Yet the San Diego Regional Communications Center successfully dispatches 170 agencies from a single location. Similar communications partnerships are shaping up in Utah and Colorado. One reason is that agencies are tired of being slaves to manufacturers' proprietary systems. Another reason is the enormous cost of buying, owning and maintaining a communications infrastructure. According to Tom Tolman, communications director at the NLECTC office in Denver, regional partnerships are a move away from owning and controlling every aspect of a communications system. In Florida, for example, the state is considering turning its radio towers over to its communications service provider and then leasing access to the system. The only thing state and local agencies would own is the peripheral equipment: radios, cell phones, pagers and the like. In exchange for the provider's long-term ownership or long-term lease of the towers would be the provider's ability to use the tower for other business. In addition, the provider would refund a portion of the state's lease payments back to the state.
Patches and Switches - An admittedly interim solution is a "patch," like the Border Tactical Communications System (BORTAC) in San Diego. It is the modern equivalent of a telephone switchboard, and is activated when one agency requests a patch to another. The dispatcher at the central location simply uses a mouse to connect icons representing the agencies on a computer screen. Voice transmissions come into the central location and are remodulated and transmitted in a voice format appropriate for the receiver's radio. Low band, VHF, UHF, conventional, trunked and 800 MHz systems all communicate directly with one another, without delay or the potential error of the traditional officer-to-dispatcher-to-dispatcher-to-officer communication. BORTAC connects 16 federal, state and local agencies in the area and has prompted the formation of RIO-Com, a similar patch that connects 11 agencies in the South Texas area. Similarly, the ACU-1000, located at the Alexandria (Va.) Police Department, is an experimental switch that allowed the Washington D.C. Metropolitan Police Department, the U.S. Park Police, the U.S. Secret Service, the FBI and the U.S. Capitol Police to communicate with one another for the first time during this year's inauguration ceremonies.
Internet ... The Final Frontier?
Some believe the Internet may provide the ultimate solution for voice communications and data transmission.

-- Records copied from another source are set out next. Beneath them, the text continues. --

-- ==== Sys2Proof/Tests/Slice0.lean ====
section
/-! SUPPORT. The model's own tests, with values from the manual's worked examples; the smoke test of WellFormed; and for each
statement that has hypotheses a witness: concrete states and operands that meet the hypotheses of each clause together. Two
hypotheses rest on constants of Config, which have no value, and have no witness: that a firmware image passes its signature
check (17 R434) and that an offset lies within the certificate chain (17 R446). -/
namespace Sys2Proof.Tests
open Sys2Proof Sys2Proof.Machine

set_option Elab.async false

/-! ### Small states the tests and witnesses start from -/

/-- A submission entry with these fields, each (offset, length, value). -/
def entryOf (fs : List (Nat × Nat × Nat)) : Bytes := fs.foldl (fun e f => patch e f.1 (leBytes f.2.1 f.2.2)) (zeros 128)

/-- Command 0 of queue 5 on port A, with these fields. -/
def cmdOf (stage : CmdStage) (fs : List (Nat × Nat × Nat)) : Cmd where
  cid := 0
  sq := 5
  port := .A
  fn := 0
  part := 0
  cls := 0
  admin := false
  pasid := none
  silent := false
  entry := entryOf fs
  stamp := 900
  fetchTick := 901
  stage := stage
  inbuf := []
  item := none
  superseded := false
  judged := false
  flags := Flags.none
  restarted := false
  restartAt := none
  admTick := none
  waitTicks := 0
  todo := none
  asked := []
  askTick := 0
  page := .none
  logWait := false
  dw5 := 0
  dw6 := 0
  dw7 := 0

/-- Queue 5, of four entries, on port A. -/
def sq5 : Sq where
  qid := 5
  state := .active
  port := .A
  fn := 0
  part := 0
  cls := 0
  cq := 5
  base := 0x1000
  depth := 4
  head := 0
  tail := 1
  admin := false
  pasid := none
  stamps := [(1, 900)]
  heldSince := none
  stallCounted := false
  overruns := 0
  entryHeld := none
  stageHeld := false
  jobsSubmitted := 0
  jobsCompleted := 0
  jobsFailed := [0, 0, 0, 0, 0, 0]
  deleteCq := false
  drain := none

/-- Its completion queue. -/
def cq5 : Cq where
  qid := 5
  port := .A
  fn := 0
  part := 0
  base := 0x2000
  depth := 4
  write := 0
  head := 0
  reserved := 0
  phase := true
  ien := false
  vector := 0
  signal := false

/-- The module at tick 1,000, in service, with one queue pair and these commands. -/
def serving (cs : List Cmd) : State :=
  { State.reset with
    clk := { Clock.reset with counter := 1000, world := 1000 }
    boot := { Boot.reset with stage := 12, ready := true }
    sqs := [sq5]
    cqs := [cq5]
    nextCid := 1
    cmds := cs }

/-- The same with one fetched command of this opcode and these further fields. -/
def withCmd (op : Nat) (fs : List (Nat × Nat × Nat)) : State := serving [cmdOf .fetched ((0, 1, op) :: fs)]

/-- A small ready collection of 64 F8 dimensions, with nothing in it. -/
def collOf (state : Nat) : Coll where
  num := 0
  state := state
  part := 0
  dims := 64
  format := 0
  metric := 0
  sketchBits := 64
  degree := 8
  payload := 0
  capacity := 1024
  schema := []
  proj := []
  thresh := []
  entrySet := []
  segments := 1
  nodesIssued := 0
  skipped := []
  dir := []
  tombs := []
  gens := []
  retired := []
  mapBase := 0
  buckets := []
  retiredBuckets := []
  jBase := 0
  rem := []
  nextSeq := 0
  segBase := 0
  workBase := 0
  hbmCharged := 0
  tilesReserved := 0
  hopHistory := []
  repair := 0
  buildForm := none
  imageTiles := 0
  leftOut := []
  descVersion := 0
  dropTick := 0

/-- The serving module with that collection. -/
def withColl (state : Nat) (cs : List Cmd) : State := { serving cs with colls := [collOf state] }

/-- The fields of a search of it: an F8 query of 64 bytes, room for its result. -/
def searchFields (op : Nat) : List (Nat × Nat × Nat) :=
  [(0, 1, op), (16, 4, 64), (20, 4, 4096), (24, 8, 0x8000), (50, 1, 0)]

/-- A search with walk parameters L = 16, W = 4, H = 16, M = 10, k = 10. -/
def searchOf (phase : SPhase) : Search :=
  newSearch (cmdOf .searching (searchFields Op.search)) (collOf 2) 0
    { l := 16, w := 4, h := 16, m := 10, k := 10, f := 0, mode := 0, model := 0xFFFF, filter := false, nodeIds := false
      payloads := false, tq := 0, e := 0, wAuto := false } phase

/-- A walking search at tick 1,000 whose deadline lies ahead. -/
def walkingSearch : Search :=
  { searchOf .walking with deadline := 2000, cut := 1800, admTick := 990, context := true, need := .none }

/-- The module with these searches of its command. -/
def withSearches (xs : List Search) : State :=
  { withColl 2 [cmdOf .searching (searchFields Op.search)] with searches := xs }

/-- A tile instruction with nothing set but its operation. -/
def tileOf (op : Nat) : TileInstr where
  op := op
  sub := 0
  fa := 3
  fb := 3
  fc := 3
  pre := 0
  iov := false
  red := false
  fuse := 0
  rowFirst := false
  rowLast := false
  save := true
  m := 1
  n := 1
  curve := 0
  k := 1
  owner := 0
  split := false
  contIn := false
  contOut := false
  blockFirst := 0
  a := 0
  b := 64
  c := 128
  p := 192
  f := 256
  imm := 0
  blocks := 0
  reserved := false

/-- A read stream over a frame's own SRAM, of one tile of 64 bytes. -/
def streamProgOf (write : Bool) (code : List StreamInstr) : StreamProg where
  write := write
  check := false
  persistent := true
  fetchAhead := 2
  halfTiles := 1
  halfMin := 1
  segBytes := 64
  tileSegs := 1
  buffer := 0
  fpBase := 0
  fpLength := 4096
  base := 0
  code := code

/-- A resident general model with this program. -/
def modelOf (code : List TileInstr) (streams : List StreamProg) : Model where
  handle := 0
  state := .resident
  part := 0
  pkg :=
    { version := 0, kind := 0, inFormat := 0, outFormat := 0, inDims := 64, outDims := 64, maxTokens := 16, stepTokens := 64
      actFixed := 0, actPerToken := 0, rescoreTicks := 0, weightTiles := 0, programTiles := 1
      prog :=
        { subn := false, batchInvariant := true, framesMin := 1, code := code, saves := [], sram := 4096, stepTicks := 1
          stepTiles := 1, stepPower := 1, streams := streams }
      curves := [⟨0, 0, zero32, zero32, [zero32, BitVec.ofNat 32 0x3F800000], [[zero32, zero32, zero32, zero32]]⟩] }
  tiles := []
  packed := []
  hostHome := false
  hostAddr := 0
  mirror := none
  placement := 0
  holds := 0
  loadWaits := false
  lastRelease := 0
  loadGrant := none
  loadStart := 0
  hbmBase := 0x0001000600000000
  reloading := []

/-- The context of its step on frame 0. -/
def ctxOf (m : Model) : FrameCtx := { newCtx 0 0 0 [0] m.pkg.prog with started := true, slot := 1 }

/-- The sequence its step runs. -/
def seqOf : Seqn where
  entry := 0
  state := .running
  part := 0
  handle := 0
  tokens := 1
  reservation := 0
  joinTick := 990
  sq := 5
  cid := 0
  cls := 0
  fetchTick := 901
  fault := none
  batch := none
  holding := true
  mark := .live
  input := []
  outBytes := 0
  steps := 0

/-- The module with that model, its sequence, and this context running on frame 0. -/
def running (m : Model) (c : FrameCtx) : State :=
  { serving [cmdOf .sequence [(0, 1, Op.run), (20, 4, 4096), (24, 8, 0x8000)]] with
    tensor := { Tensor.reset with models := [m], seqs := [seqOf], ctxs := [c], running := [some (0, 0)] ++ List.replicate 15 none } }

theorem witness_stepRunsFront : ∃ (s : State) (q : List Instr), s.pending = Instr.tick :: q :=
  ⟨{ State.reset with pending := [.tick] }, [], rfl⟩

/-- A command of each row that registers its effect is ready. -/
theorem witness_commandRowsRegister :
    ∀ op ∈ [Op.rehome, Op.collectionCreate, Op.objWrite, Op.collectionDrop, Op.modelEvict, Op.tierMove, Op.flush, Op.queueCreate,
      Op.queueDelete, Op.queueReset, Op.objRead],
      ∃ c, (withCmd op []).ready? 0 op = some c ∧ c.fetchTick < (withCmd op []).now := by
  intro op h
  refine ⟨cmdOf .fetched [(0, 1, op)], ?_⟩
  revert op
  decide +kernel

theorem witness_doorbellStamped : State.reset.takes .A = true := by decide

theorem witness_registerWritesStamped : (State.reset.takes .A = true ∧ regAccessOk 0x18 4 = true)
    ∧ (regAccessOk 0x20 8 = true ∧ regAt 0x20 = some (0x20, 0x20, 1))
    ∧ (regAccessOk 0x18 8 = true ∧ regAt 0x18 = some (0x18, 0x18, 0)) ∧ regAccessOk 0x18 2 = false := by decide +kernel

Where the Internet once had the ability to transmit only text and graphics, it is now sophisticated enough to transmit voice.
"The ability to send voice over the Internet is opening up a whole slew of capabilities for public safety," Tolman said. "Texas, for example, is a huge area. How do you get transmitters to cover it? A microwave manufacturer says give us the dollars and we'll give you point-to-point microwaves. But that's expensive. With voiceover IP, dispatch centers can bring up transmitters through the Internet. That technology, I predict, will revolutionize communications. States with fewer populations will be able to increase their coverage without investing huge amounts of money."